What you have to do:
Given the entries that follow, write out exactly the lines starting at the one containing "of a walk. -/" and ending at the one containing "def State.walk (s", both ends included, and only those.

Stored data:
%%

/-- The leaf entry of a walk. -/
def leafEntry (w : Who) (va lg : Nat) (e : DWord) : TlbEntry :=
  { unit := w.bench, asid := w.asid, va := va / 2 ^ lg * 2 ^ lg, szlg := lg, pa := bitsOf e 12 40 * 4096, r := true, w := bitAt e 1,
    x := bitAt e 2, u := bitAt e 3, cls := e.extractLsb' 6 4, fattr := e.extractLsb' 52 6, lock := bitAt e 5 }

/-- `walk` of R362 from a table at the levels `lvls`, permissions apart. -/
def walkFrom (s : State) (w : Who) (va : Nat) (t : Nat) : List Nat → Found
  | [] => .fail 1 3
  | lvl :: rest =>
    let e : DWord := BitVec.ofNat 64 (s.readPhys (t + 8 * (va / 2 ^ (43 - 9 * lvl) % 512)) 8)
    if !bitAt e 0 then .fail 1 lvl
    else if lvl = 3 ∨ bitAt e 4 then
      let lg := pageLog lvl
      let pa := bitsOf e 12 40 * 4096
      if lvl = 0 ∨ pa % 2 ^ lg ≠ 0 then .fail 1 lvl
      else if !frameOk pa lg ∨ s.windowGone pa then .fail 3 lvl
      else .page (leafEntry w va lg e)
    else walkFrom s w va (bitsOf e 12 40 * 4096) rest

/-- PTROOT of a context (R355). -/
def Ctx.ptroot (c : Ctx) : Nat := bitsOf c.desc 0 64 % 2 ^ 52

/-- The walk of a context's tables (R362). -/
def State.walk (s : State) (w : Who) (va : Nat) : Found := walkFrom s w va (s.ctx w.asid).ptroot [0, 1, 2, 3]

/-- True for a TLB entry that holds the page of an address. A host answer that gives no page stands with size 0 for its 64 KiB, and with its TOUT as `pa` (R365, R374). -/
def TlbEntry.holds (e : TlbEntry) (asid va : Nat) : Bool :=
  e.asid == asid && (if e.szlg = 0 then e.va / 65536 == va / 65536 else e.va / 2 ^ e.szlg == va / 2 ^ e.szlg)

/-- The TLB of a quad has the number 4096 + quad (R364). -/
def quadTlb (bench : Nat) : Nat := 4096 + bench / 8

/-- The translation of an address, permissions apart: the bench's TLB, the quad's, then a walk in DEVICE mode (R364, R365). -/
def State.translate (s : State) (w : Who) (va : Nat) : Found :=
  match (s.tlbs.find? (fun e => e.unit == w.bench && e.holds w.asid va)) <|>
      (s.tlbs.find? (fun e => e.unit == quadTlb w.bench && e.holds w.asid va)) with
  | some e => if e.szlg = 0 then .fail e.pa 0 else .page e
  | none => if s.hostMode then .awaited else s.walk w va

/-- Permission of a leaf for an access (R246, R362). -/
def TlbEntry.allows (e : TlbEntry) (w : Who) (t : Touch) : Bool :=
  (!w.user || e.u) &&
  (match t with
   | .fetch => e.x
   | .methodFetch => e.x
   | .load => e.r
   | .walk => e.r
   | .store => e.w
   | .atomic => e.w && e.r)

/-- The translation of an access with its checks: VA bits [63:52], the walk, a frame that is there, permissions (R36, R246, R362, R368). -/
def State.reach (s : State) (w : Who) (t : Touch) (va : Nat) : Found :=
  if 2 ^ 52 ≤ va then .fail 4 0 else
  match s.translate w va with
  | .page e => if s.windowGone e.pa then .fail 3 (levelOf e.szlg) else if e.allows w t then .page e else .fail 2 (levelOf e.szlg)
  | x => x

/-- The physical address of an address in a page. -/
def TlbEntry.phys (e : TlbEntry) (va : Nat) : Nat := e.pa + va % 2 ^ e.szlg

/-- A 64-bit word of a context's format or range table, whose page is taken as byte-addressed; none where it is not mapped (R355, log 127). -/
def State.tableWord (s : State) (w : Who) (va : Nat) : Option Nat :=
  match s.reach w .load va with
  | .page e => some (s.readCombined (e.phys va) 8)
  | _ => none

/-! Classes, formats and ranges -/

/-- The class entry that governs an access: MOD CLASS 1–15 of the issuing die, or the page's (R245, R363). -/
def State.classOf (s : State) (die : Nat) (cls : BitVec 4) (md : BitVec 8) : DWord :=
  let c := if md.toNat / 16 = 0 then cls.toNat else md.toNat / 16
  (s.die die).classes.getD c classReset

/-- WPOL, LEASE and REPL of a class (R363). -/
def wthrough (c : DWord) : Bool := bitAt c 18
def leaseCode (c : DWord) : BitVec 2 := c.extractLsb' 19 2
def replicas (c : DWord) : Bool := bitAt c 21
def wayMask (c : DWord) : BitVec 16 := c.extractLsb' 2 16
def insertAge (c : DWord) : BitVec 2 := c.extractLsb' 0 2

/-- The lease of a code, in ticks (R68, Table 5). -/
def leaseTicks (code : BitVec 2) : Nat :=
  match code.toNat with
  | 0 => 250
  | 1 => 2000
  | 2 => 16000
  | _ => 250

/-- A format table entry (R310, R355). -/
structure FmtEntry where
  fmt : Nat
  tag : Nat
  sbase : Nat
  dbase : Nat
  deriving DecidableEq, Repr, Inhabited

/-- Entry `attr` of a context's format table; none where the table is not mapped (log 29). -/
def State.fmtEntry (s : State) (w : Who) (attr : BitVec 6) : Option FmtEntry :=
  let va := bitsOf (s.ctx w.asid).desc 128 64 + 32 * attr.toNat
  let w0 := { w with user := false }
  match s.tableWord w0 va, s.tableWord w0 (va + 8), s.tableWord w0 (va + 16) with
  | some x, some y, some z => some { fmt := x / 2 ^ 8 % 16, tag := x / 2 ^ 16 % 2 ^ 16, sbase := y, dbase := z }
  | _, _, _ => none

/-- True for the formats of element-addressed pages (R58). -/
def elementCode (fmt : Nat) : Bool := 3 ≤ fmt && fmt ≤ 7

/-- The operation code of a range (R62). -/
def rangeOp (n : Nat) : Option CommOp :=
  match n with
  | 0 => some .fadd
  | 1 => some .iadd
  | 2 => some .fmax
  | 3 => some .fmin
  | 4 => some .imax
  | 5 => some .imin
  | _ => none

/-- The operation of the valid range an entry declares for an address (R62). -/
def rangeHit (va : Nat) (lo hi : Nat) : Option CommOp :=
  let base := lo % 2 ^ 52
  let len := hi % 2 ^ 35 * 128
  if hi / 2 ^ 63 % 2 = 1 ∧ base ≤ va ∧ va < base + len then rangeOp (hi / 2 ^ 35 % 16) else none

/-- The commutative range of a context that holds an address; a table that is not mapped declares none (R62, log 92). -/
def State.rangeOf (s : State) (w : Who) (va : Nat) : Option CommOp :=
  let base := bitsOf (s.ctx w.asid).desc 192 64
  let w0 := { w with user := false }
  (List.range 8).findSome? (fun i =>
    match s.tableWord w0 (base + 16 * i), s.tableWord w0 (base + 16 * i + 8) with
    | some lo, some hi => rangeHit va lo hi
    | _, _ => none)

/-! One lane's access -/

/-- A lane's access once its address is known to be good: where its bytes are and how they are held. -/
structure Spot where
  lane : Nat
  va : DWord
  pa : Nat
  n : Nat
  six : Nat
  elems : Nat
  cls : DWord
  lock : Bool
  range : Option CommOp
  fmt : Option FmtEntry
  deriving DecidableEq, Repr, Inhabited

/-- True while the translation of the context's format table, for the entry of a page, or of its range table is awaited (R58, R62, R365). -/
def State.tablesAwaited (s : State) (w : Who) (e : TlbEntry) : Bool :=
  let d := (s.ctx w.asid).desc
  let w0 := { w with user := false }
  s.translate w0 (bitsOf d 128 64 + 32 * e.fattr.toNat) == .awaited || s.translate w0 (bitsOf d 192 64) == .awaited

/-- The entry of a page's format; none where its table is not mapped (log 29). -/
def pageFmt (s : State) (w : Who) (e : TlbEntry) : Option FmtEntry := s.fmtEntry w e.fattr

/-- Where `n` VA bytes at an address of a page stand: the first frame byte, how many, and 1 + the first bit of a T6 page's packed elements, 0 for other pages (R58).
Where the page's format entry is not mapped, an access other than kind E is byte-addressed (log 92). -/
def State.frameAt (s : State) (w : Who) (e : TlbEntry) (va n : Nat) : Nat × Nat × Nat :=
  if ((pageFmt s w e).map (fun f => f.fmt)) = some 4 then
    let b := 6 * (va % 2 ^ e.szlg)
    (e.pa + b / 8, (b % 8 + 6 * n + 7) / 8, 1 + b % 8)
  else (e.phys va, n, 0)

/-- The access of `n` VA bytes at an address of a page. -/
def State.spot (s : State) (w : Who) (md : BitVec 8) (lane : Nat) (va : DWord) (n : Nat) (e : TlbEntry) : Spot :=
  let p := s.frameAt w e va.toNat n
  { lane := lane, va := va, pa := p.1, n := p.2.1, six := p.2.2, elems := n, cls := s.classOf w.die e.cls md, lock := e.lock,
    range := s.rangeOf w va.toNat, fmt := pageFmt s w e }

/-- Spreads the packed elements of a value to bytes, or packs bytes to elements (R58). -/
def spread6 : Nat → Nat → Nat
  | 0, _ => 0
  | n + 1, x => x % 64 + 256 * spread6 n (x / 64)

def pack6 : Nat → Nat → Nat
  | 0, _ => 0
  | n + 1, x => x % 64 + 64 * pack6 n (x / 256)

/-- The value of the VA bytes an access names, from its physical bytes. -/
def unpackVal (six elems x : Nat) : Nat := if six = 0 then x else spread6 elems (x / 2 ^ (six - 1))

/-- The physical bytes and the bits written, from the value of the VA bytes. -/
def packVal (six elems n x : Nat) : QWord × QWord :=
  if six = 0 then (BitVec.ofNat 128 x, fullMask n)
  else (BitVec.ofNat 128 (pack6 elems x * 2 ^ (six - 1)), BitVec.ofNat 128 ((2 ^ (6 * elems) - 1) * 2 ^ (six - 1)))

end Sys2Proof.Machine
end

%%
%%

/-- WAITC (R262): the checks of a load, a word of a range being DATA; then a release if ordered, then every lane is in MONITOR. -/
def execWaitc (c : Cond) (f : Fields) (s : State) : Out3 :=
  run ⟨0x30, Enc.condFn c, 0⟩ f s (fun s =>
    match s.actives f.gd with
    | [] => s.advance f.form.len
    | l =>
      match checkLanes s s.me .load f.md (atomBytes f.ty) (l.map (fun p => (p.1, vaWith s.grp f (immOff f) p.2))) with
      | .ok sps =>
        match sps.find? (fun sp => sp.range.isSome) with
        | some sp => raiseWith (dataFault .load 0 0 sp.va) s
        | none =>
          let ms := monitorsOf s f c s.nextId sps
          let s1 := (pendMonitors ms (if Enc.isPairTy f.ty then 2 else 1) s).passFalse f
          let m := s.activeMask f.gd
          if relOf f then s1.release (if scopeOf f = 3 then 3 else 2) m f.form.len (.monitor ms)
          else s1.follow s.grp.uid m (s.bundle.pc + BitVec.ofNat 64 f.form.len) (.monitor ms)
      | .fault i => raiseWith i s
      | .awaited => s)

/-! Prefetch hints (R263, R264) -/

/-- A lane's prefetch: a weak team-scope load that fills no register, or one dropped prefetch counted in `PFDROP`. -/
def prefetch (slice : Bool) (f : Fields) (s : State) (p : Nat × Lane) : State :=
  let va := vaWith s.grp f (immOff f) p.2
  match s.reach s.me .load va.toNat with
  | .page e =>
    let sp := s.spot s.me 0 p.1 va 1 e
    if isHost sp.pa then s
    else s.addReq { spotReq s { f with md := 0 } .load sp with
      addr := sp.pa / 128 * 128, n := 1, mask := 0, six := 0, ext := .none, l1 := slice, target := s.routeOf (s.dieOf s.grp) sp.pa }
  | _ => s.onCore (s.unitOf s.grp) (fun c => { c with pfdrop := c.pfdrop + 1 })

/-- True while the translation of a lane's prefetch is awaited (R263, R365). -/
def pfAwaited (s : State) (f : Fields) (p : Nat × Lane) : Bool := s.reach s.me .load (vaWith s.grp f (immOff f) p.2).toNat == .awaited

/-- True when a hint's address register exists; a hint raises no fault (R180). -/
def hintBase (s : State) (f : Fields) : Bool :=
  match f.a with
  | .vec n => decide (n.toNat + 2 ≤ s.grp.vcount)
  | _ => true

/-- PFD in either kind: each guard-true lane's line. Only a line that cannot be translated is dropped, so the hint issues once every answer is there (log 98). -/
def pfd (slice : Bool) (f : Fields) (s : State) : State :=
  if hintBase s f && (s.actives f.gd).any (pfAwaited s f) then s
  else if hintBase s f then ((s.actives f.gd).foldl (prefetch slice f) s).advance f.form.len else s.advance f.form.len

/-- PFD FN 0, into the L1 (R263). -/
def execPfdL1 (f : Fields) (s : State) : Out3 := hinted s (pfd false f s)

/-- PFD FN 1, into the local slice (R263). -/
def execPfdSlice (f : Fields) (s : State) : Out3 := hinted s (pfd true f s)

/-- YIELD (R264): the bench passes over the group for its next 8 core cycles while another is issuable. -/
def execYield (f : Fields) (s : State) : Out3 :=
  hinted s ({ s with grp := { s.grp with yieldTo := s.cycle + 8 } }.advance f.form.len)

%%

Answer section:
/-- The leaf entry of a walk. -/
def leafEntry (w : Who) (va lg : Nat) (e : DWord) : TlbEntry :=
  { unit := w.bench, asid := w.asid, va := va / 2 ^ lg * 2 ^ lg, szlg := lg, pa := bitsOf e 12 40 * 4096, r := true, w := bitAt e 1,
    x := bitAt e 2, u := bitAt e 3, cls := e.extractLsb' 6 4, fattr := e.extractLsb' 52 6, lock := bitAt e 5 }

/-- `walk` of R362 from a table at the levels `lvls`, permissions apart. -/
def walkFrom (s : State) (w : Who) (va : Nat) (t : Nat) : List Nat → Found
  | [] => .fail 1 3
  | lvl :: rest =>
    let e : DWord := BitVec.ofNat 64 (s.readPhys (t + 8 * (va / 2 ^ (43 - 9 * lvl) % 512)) 8)
    if !bitAt e 0 then .fail 1 lvl
    else if lvl = 3 ∨ bitAt e 4 then
      let lg := pageLog lvl
      let pa := bitsOf e 12 40 * 4096
      if lvl = 0 ∨ pa % 2 ^ lg ≠ 0 then .fail 1 lvl
      else if !frameOk pa lg ∨ s.windowGone pa then .fail 3 lvl
      else .page (leafEntry w va lg e)
    else walkFrom s w va (bitsOf e 12 40 * 4096) rest

/-- PTROOT of a context (R355). -/
def Ctx.ptroot (c : Ctx) : Nat := bitsOf c.desc 0 64 % 2 ^ 52

/-- The walk of a context's tables (R362). -/
def State.walk (s : State) (w : Who) (va : Nat) : Found := walkFrom s w va (s.ctx w.asid).ptroot [0, 1, 2, 3]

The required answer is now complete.